へーロド卜スによれば、メーデイアはパルティアのアーリア族すべての太女神であった[5]。メーデイアは全知で、絶対に死なず、永遠に天界に住んだ[6]。
メーデイアはアイルランドでは、神聖な木と再生の井戸に関連ある女神メダナとして記憶されてきたようだ。メダナの水は痛む目を治すと評判になった。メダナは人為的に聖女の列に加えられた。キリスト教のメダナ伝説は、同じ構造をもつ霊ルキア St. Lucy伝説をまねしていた[7]。

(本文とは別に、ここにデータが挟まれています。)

/-- Rows 10 of the dictionary, in index order. -/
def dictionary10 : List ObjDef := [
  ⟨0x8030, 0x8033, 0x0, 0xff, .handle, .rw, false, true, false, (some (.num 0x0)), .any⟩, -- FABRIC_EGRESS_MAP (R350)
  ⟨0x9000, 0x9000, 0x1, 0x1, .bool, .rwb, true, false, false, (some (.num 0)), .any⟩, -- PAIR_ENABLE (R393)
  ⟨0x9000, 0x9000, 0x2, 0x2, .enum8, .rwb, true, false, false, (some (.num 0)), (.span 0 1)⟩, -- PAIR_INTENT (R393)
  ⟨0x9000, 0x9000, 0x3, 0x3, .enum8, .ro, false, false, false, (some (.num 0)), .any⟩, -- PAIR_ROLE_STATE (R393)
  ⟨0x9000, 0x9000, 0x4, 0x4, .enum8, .ro, false, false, false, (some (.num 0)), .any⟩, -- PAIR_STATE (R393)
  ⟨0x9000, 0x9000, 0x5, 0x5, .enum8, .ro, false, false, false, (some (.num 0)), .any⟩, -- REFUSE_CAUSE (R393)
  ⟨0x9000, 0x9000, 0x6, 0x6, .bool, .rw, true, false, false, (some (.num 0)), .any⟩, -- AUTO_REJOIN (R393)
  ⟨0x9000, 0x9000, 0x7, 0x7, .bool, .cmd, false, false, false, none, .any⟩, -- SWITCHOVER (R393)
  ⟨0x9000, 0x9000, 0x8, 0x8, .bool, .cmd, false, false, false, none, .any⟩, -- FAULT_REQUEST (R393)
  ⟨0x9000, 0x9000, 0x9, 0x9, .bool, .rw, true, true, false, (some (.num 1)), .any⟩, -- FAULT_ON_GROUP_DOWN (R393)
  ⟨0x9000, 0x9000, 0xa, 0xa, .u32, .rw, true, true, false, (some (.num 200)), (.span 50 2000)⟩, -- VERDICT_FLUSH_NS (R393)
  ⟨0x9000, 0x9000, 0xb, 0xb, .u32, .rw, true, true, false, (some (.num 20)), (.span 5 100)⟩, -- VERDICT_WAIT_US (R393)
  ⟨0x9000, 0x9000, 0xc, 0xc, .u32, .rwb, true, false, false, (some (.num 32768)), (.span 8192 65536)⟩, -- PENDING_LIMIT_KIB (R393)
  ⟨0x9000, 0x9000, 0xd, 0xd, .u32, .rw, true, true, false, (some (.num 20)), (.span 1 1000)⟩, -- DEPARTURE_INTERVAL_US (R393)
  ⟨0x9000, 0x9000, 0xe, 0xe, .u32, .rw, true, true, false, (some (.num 20)), (.span 1 100)⟩, -- FABRIC_VERDICT_FLUSH_US (R393)
  ⟨0x9000, 0x9000, 0xf, 0xf, .u32, .rw, true, true, false, (some (.num 60)), (.span 10 86400)⟩, -- SELFTEST_INTERVAL_S (R393)
  ⟨0x9001, 0x9001, 0x1, 0x1, .u32, .ro, false, false, true, (some (.num 0)), .any⟩, -- TURN_POINTS (R393)
  ⟨0x9001, 0x9001, 0x2, 0x2, .time64, .ro, false, false, false, (some (.num 0)), .any⟩, -- LAST_TURN_TIME (R393)
  ⟨0x9001, 0x9001, 0x3, 0x3, .enum8, .ro, false, false, false, (some (.num 0)), .any⟩, -- LAST_TURN_CAUSE (R393)
  ⟨0x9001, 0x9001, 0x4, 0x4, .u32, .ro, false, false, true, (some (.num 0)), .any⟩, -- STALE_EVENTS (R393)
  ⟨0x9001, 0x9001, 0x5, 0x5, .enum8, .ro, false, false, false, (some (.num 0)), .any⟩, -- LAST_STALE_CAUSE (R393)
  ⟨0x9001, 0x9001, 0x6, 0x6, .u64, .ro, false, false, true, (some (.num 0)), .any⟩, -- LEG_MISSES (R393)
  ⟨0x9001, 0x9001, 0x7, 0x7, .u64, .ro, false, false, true, (some (.num 0)), .any⟩, -- LEG_EXTRAS (R393)
  ⟨0x9001, 0x9001, 0x8, 0x8, .u64, .ro, false, false, true, (some (.num 0)), .any⟩, -- RESTAMPS (R393)
  ⟨0x9001, 0x9001, 0x9, 0x9, .u32, .ro, false, false, true, (some (.num 0)), .any⟩, -- TURN_REFUSALS (R393)
  ⟨0x9001, 0x9001, 0xa, 0xa, .u64, .ro, false, false, false, (some (.num 0)), .any⟩, -- HELD_PACKETS (R393)
  ⟨0x9001, 0x9001, 0xb, 0xb, .u64, .ro, false, false, true, (some (.num 0)), .any⟩, -- HELD_DISCARDS (R393)
  ⟨0x9001, 0x9001, 0xc, 0xc, .u64, .ro, false, false, true, (some (.num 0)), .any⟩, -- DIGESTS_COMPARED (R393)
  ⟨0x9001, 0x9001, 0xd, 0xd, .u32, .ro, false, false, false, (some (.num 0)), .any⟩, -- MATE_LAG_NS (R393)
  ⟨0x9001, 0x9001, 0xe, 0xe, .u32, .ro, false, false, false, (some (.num 0)), .any⟩, -- PENDING_KIB (R393)
  ⟨0x9001, 0x9001, 0xf, 0xf, .u32, .ro, false, false, false, (some (.num 0)), .any⟩, -- GATE_WAIT_NS (R393)
  ⟨0x9001, 0x9001, 0x10, 0x10, .u32, .ro, false, false, true, (some (.num 0)), .any⟩, -- STREAM_ERRORS (R393)
  ⟨0xa000, 0xa000, 0x1, 0x1, .u16, .ro, false, false, false, (some (.num 4096)), .any⟩, -- CHANNEL_CAPACITY (R476)
  ⟨0xa000, 0xa000, 0x2, 0x2, .u16, .ro, false, false, false, (some (.num 0)), .any⟩, -- CHANNELS_LIVE (R476)
  ⟨0xa000, 0xa000, 0x3, 0x3, .u16, .ro, false, false, false, none, .any⟩, -- PCIE_LINK (R476)
  ⟨0xa000, 0xa000, 0x4, 0x4, .u16, .ro, false, false, false, (some (.num 0x8256)), .any⟩, -- PCIE_DEVICE_ID (R476)
  ⟨0xa000, 0xa000, 0x5, 0x5, .u32, .ro, false, false, true, (some (.num 0)), .any⟩, -- BAR_ACCESS_ERRORS (R476)
  ⟨0xa000, 0xa000, 0x6, 0x6, .u16, .ro, false, false, false, none, .any⟩, -- PCIE_VENDOR_ID (R476)
  ⟨0xa001, 0xa001, 0x0, 0x0, .octets, .cmd, false, false, false, none, (.len 32)⟩, -- CHANNEL_CREATE (R476)
  ⟨0xa010, 0xa010, 0x1, 0x1, .octets, .cmd, false, false, false, none, .any⟩, -- CHANNEL_SET (R476)
  ⟨0xa010, 0xa010, 0x2, 0x2, .octets, .cmd, false, false, false, none, .any⟩, -- CHANNEL_QUERY (R476)
  ⟨0xa010, 0xa010, 0x3, 0x3, .octets, .cmd, false, true, false, none, .any⟩, -- RING_ENABLE (R476)
  ⟨0xa010, 0xa010, 0x4, 0x4, .octets, .ro, false, false, false, (some (.bytes [])), .any⟩, -- CHANNEL_RESULT (R476)
  ⟨0xa020, 0xa020, 0x1, 0x1, .u64, .ro, false, false, true, (some (.num 0)), .any⟩, -- MALFORMED_DESCRIPTORS (R476)
  ⟨0xa020, 0xa020, 0x2, 0x2, .u32, .ro, false, false, true, (some (.num 0)), .any⟩, -- DMA_ERRORS (R476)
  ⟨0xa020, 0xa020, 0x3, 0x3, .u32, .ro, false, false, true, (some (.num 0)), .any⟩, -- PHASE_MISMATCHES (R476)
  ⟨0xa020, 0xa020, 0x4, 0x4, .u32, .ro, false, false, true, (some (.num 0)), .any⟩, -- COMPLETION_STALLS (R476)
  ⟨0xa020, 0xa020, 0x5, 0x5, .u32, .ro, false, false, true, (some (.num 0)), .any⟩ -- PUNT_TOO_LONG (R476)
]

/-- Rows 11 of the dictionary, in index order. -/
def dictionary11 : List ObjDef := [
  ⟨0xa800, 0xa800, 0x1, 0x1, .u8, .ro, false, false, false, (some (.num 64)), .any⟩, -- MAILBOX_COUNT (R476)
  ⟨0xa801, 0xa801, 0x0, 0x3f, .octets, .rw, false, false, false, (some (.bytes [0xFF, 0, 0, 0xFF, 0, 0])), (.len 6)⟩, -- MAILBOX_ENDS (R476)
  ⟨0xa802, 0xa802, 0x0, 0x3f, .u32, .ro, false, false, true, (some (.num 0)), .any⟩, -- MB_ABANDONED (R476)
  ⟨0xa803, 0xa803, 0x0, 0x3f, .u32, .ro, false, false, true, (some (.num 0)), .any⟩, -- MB_REJECTS (R476)
  ⟨0xa804, 0xa804, 0x0, 0x3f, .u32, .ro, false, false, true, (some (.num 0)), .any⟩, -- MB_STALEMATES (R476)
  ⟨0xa900, 0xa900, 0x1, 0x1, .u8, .ro, false, false, false, (some (.num 64)), .any⟩, -- DOORBELL_SETS (R476)
  ⟨0xa901, 0xa901, 0x0, 0x3f, .u32, .rw, false, false, false, (some (.num 0x0)), .any⟩, -- DOORBELL_DEST (R476)
  ⟨0xa902, 0xa902, 0x0, 0x7, .octets, .rw, false, false, false, (some (.zeros 8)), (.len 8)⟩, -- EVENT_ROUTE (R476)
  ⟨0xa910, 0xa910, 0x0, 0xff, .u16, .ro, false, false, false, (some (.num 0x0)), .any⟩, -- LOCK_OWNER (R476)
  ⟨0xa911, 0xa911, 0x0, 0xff, .bool, .cmd, false, false, false, none, .any⟩, -- LOCK_FORCE (R476)
  ⟨0xa912, 0xa912, 0x1, 0x1, .u32, .ro, false, false, true, (some (.num 0)), .any⟩, -- LOCK_FORCED (R476)
  ⟨0xa912, 0xa912, 0x2, 0x2, .u32, .ro, false, false, true, (some (.num 0)), .any⟩, -- LOCK_FOREIGN_RELEASES (R476)
  ⟨0xb000, 0xb000, 0x1, 0x1, .u8, .ro, false, false, false, (some (.num 16)), .any⟩, -- STEWARD_CORES (R499)
  ⟨0xb000, 0xb000, 0x2, 0x2, .u16, .ro, false, false, false, (some (.num 192)), .any⟩, -- STEWARD_THREADS (R499)
  ⟨0xb000, 0xb000, 0x3, 0x3, .u32, .ro, false, false, false, (some (.num 2000)), .any⟩, -- STEWARD_MHZ (R499)
  ⟨0xb001, 0xb001, 0x0, 0x7f, .enum8, .ro, false, false, false, (some (.num 0)), .any⟩, -- FE_THREAD_STATE (R499)
  ⟨0xb002, 0xb002, 0x0, 0x3f, .enum8, .ro, false, false, false, (some (.num 0)), .any⟩, -- TM_THREAD_STATE (R499)
  ⟨0xb003, 0xb003, 0x0, 0x7f, .u8, .rw, true, false, false, (some (.num 4)), (.span 0 64)⟩, -- FE_THREAD_WEIGHT (R499)
  ⟨0xb004, 0xb004, 0x0, 0x3f, .u8, .rw, true, false, false, (some (.num 8)), (.span 0 64)⟩, -- TM_THREAD_WEIGHT (R499)
  ⟨0xb005, 0xb005, 0x0, 0x7f, .u8, .ro, false, false, false, (some (.num 0)), .any⟩, -- FE_FAULT_CAUSE (R499)
  ⟨0xb006, 0xb006, 0x0, 0x3f, .u8, .ro, false, false, false, (some (.num 0)), .any⟩, -- TM_FAULT_CAUSE (R499)
  ⟨0xb010, 0xb010, 0x1, 0x1, .u32, .ro, false, false, true, (some (.num 0)), .any⟩, -- FE_SLACK_WATER_EVENTS (R499)
  ⟨0xb010, 0xb010, 0x2, 0x2, .u32, .ro, false, false, true, (some (.num 0)), .any⟩, -- TM_SLACK_WATER_EVENTS (R499)
  ⟨0xb010, 0xb010, 0x3, 0x3, .time64, .ro, false, false, false, (some (.num 0)), .any⟩, -- LAST_SLACK_WATER (R499)
  ⟨0xb011, 0xb011, 0x1, 0x1, .u32, .ro, false, false, true, (some (.num 0)), .any⟩, -- WATCHDOG_EXPIRIES (R499)
  ⟨0xb011, 0xb011, 0x2, 0x2, .u32, .ro, false, false, true, (some (.num 0)), .any⟩, -- WATCHDOG_RESTARTS (R499)
  ⟨0xb012, 0xb012, 0x1, 0x1, .u8, .rw, true, false, false, (some (.num 0x20)), (.span 0 95)⟩, -- LEARN_THREAD (R499)
  ⟨0xb020, 0xb020, 0x0, 0x7f, .octets, .rw, false, false, false, (some (.zeros 12)), (.len 12)⟩, -- FE_PUNT_QUEUE (R499)
  ⟨0xb021, 0xb021, 0x0, 0x3f, .octets, .rw, false, false, false, (some (.zeros 12)), (.len 12)⟩, -- TM_PUNT_QUEUE (R499)
  ⟨0xb030, 0xb030, 0x1, 0x1, .bool, .rwb, true, false, false, (some (.num 0)), .any⟩, -- INTEGRATOR_ENABLE (R499)
  ⟨0xb030, 0xb030, 0x2, 0x2, .enum8, .rwb, true, false, false, (some (.num 1)), (.span 1 3)⟩, -- INTEGRATOR_ROLE (R499)
  ⟨0xb030, 0xb030, 0x3, 0x3, .octets, .cmd, false, false, false, none, (.len 1)⟩, -- INTEGRATOR_RESTART (R499)
  ⟨0xb031, 0xb031, 0x0, 0x2f, .octets, .rw, true, false, false, (some (.zeros 28)), (.len 28)⟩, -- INTEGRATOR_WINDOW (R499)
  ⟨0xc000, 0xc000, 0x2, 0x2, .u32, .ro, false, false, false, (some (.num 0)), .any⟩, -- WRAPPED_COUNT (R520)
  ⟨0xc000, 0xc000, 0x3, 0x3, .octets, .cmd, false, false, false, none, .any⟩, -- COUNTER_CLEAR (R520)
  ⟨0xc001, 0xc001, 0x1, 0x1, .enum8, .cmd, false, false, false, none, .any⟩, -- SNAPSHOT (R520)
  ⟨0xc001, 0xc001, 0x2, 0x2, .time64, .ro, false, false, false, (some (.num 0)), .any⟩, -- SNAPSHOT_TIME (R520)
  ⟨0xc001, 0xc001, 0x3, 0x3, .octets, .cmd, false, false, false, none, .any⟩, -- SNAPSHOT_QUERY (R520)
  ⟨0xc001, 0xc001, 0x4, 0x4, .octets, .ro, false, false, false, (some (.bytes [])), .any⟩, -- SNAPSHOT_RESULT (R520)
  ⟨0xc003, 0xc003, 0x1, 0x1, .octets, .cmd, false, false, false, none, .any⟩, -- WRAP_QUERY (R520)
  ⟨0xc003, 0xc003, 0x2, 0x2, .octets, .ro, false, false, false, (some (.bytes [])), .any⟩, -- WRAP_RESULT (R520)
  ⟨0xc020, 0xc020, 0x0, 0x7, .u64, .ro, false, false, true, (some (.num 0)), .any⟩, -- EVENT_COUNT (R520)
  ⟨0xc021, 0xc021, 0x0, 0x7, .time64, .ro, false, false, false, (some (.num 0)), .any⟩, -- EVENT_LAST (R520)
  ⟨0xc022, 0xc022, 0x0, 0x7, .octets, .ro, false, false, false, (some (.zeros 8)), .any⟩, -- EVENT_DETAIL (R520)
  ⟨0xc100, 0xc100, 0x1, 0x1, .u32, .rw, true, false, false, (some (.num 1000)), (.span 10 60000)⟩, -- STATS_FLUSH_MS (R520)
  ⟨0xc100, 0xc100, 0x2, 0x2, .u64, .ro, false, false, true, (some (.num 0)), .any⟩, -- STATS_FLUSHES (R520)
  ⟨0xc100, 0xc100, 0x3, 0x3, .u64, .ro, false, false, true, (some (.num 0)), .any⟩, -- STATS_DISCARDS (R520)
  ⟨0xc101, 0xc101, 0x0, 0x0, .octets, .cmd, false, false, false, none, (.len 8)⟩ -- COUNTER_SET_CREATE (R520)
]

ギリシア・ローマの神話のメーデイアとイアソーンとの星回りの悪い結婚の話は、女神の捕らえられた偶像にもとづいていた。メーデイアの儀式はギリシアに輸入されたが、結局、ギリシア人の好みには殺伐すぎるとされた。
Barbara G. Walker : The Woman's Encyclopedia of Myths and Secrets (Harper & Row, 1983)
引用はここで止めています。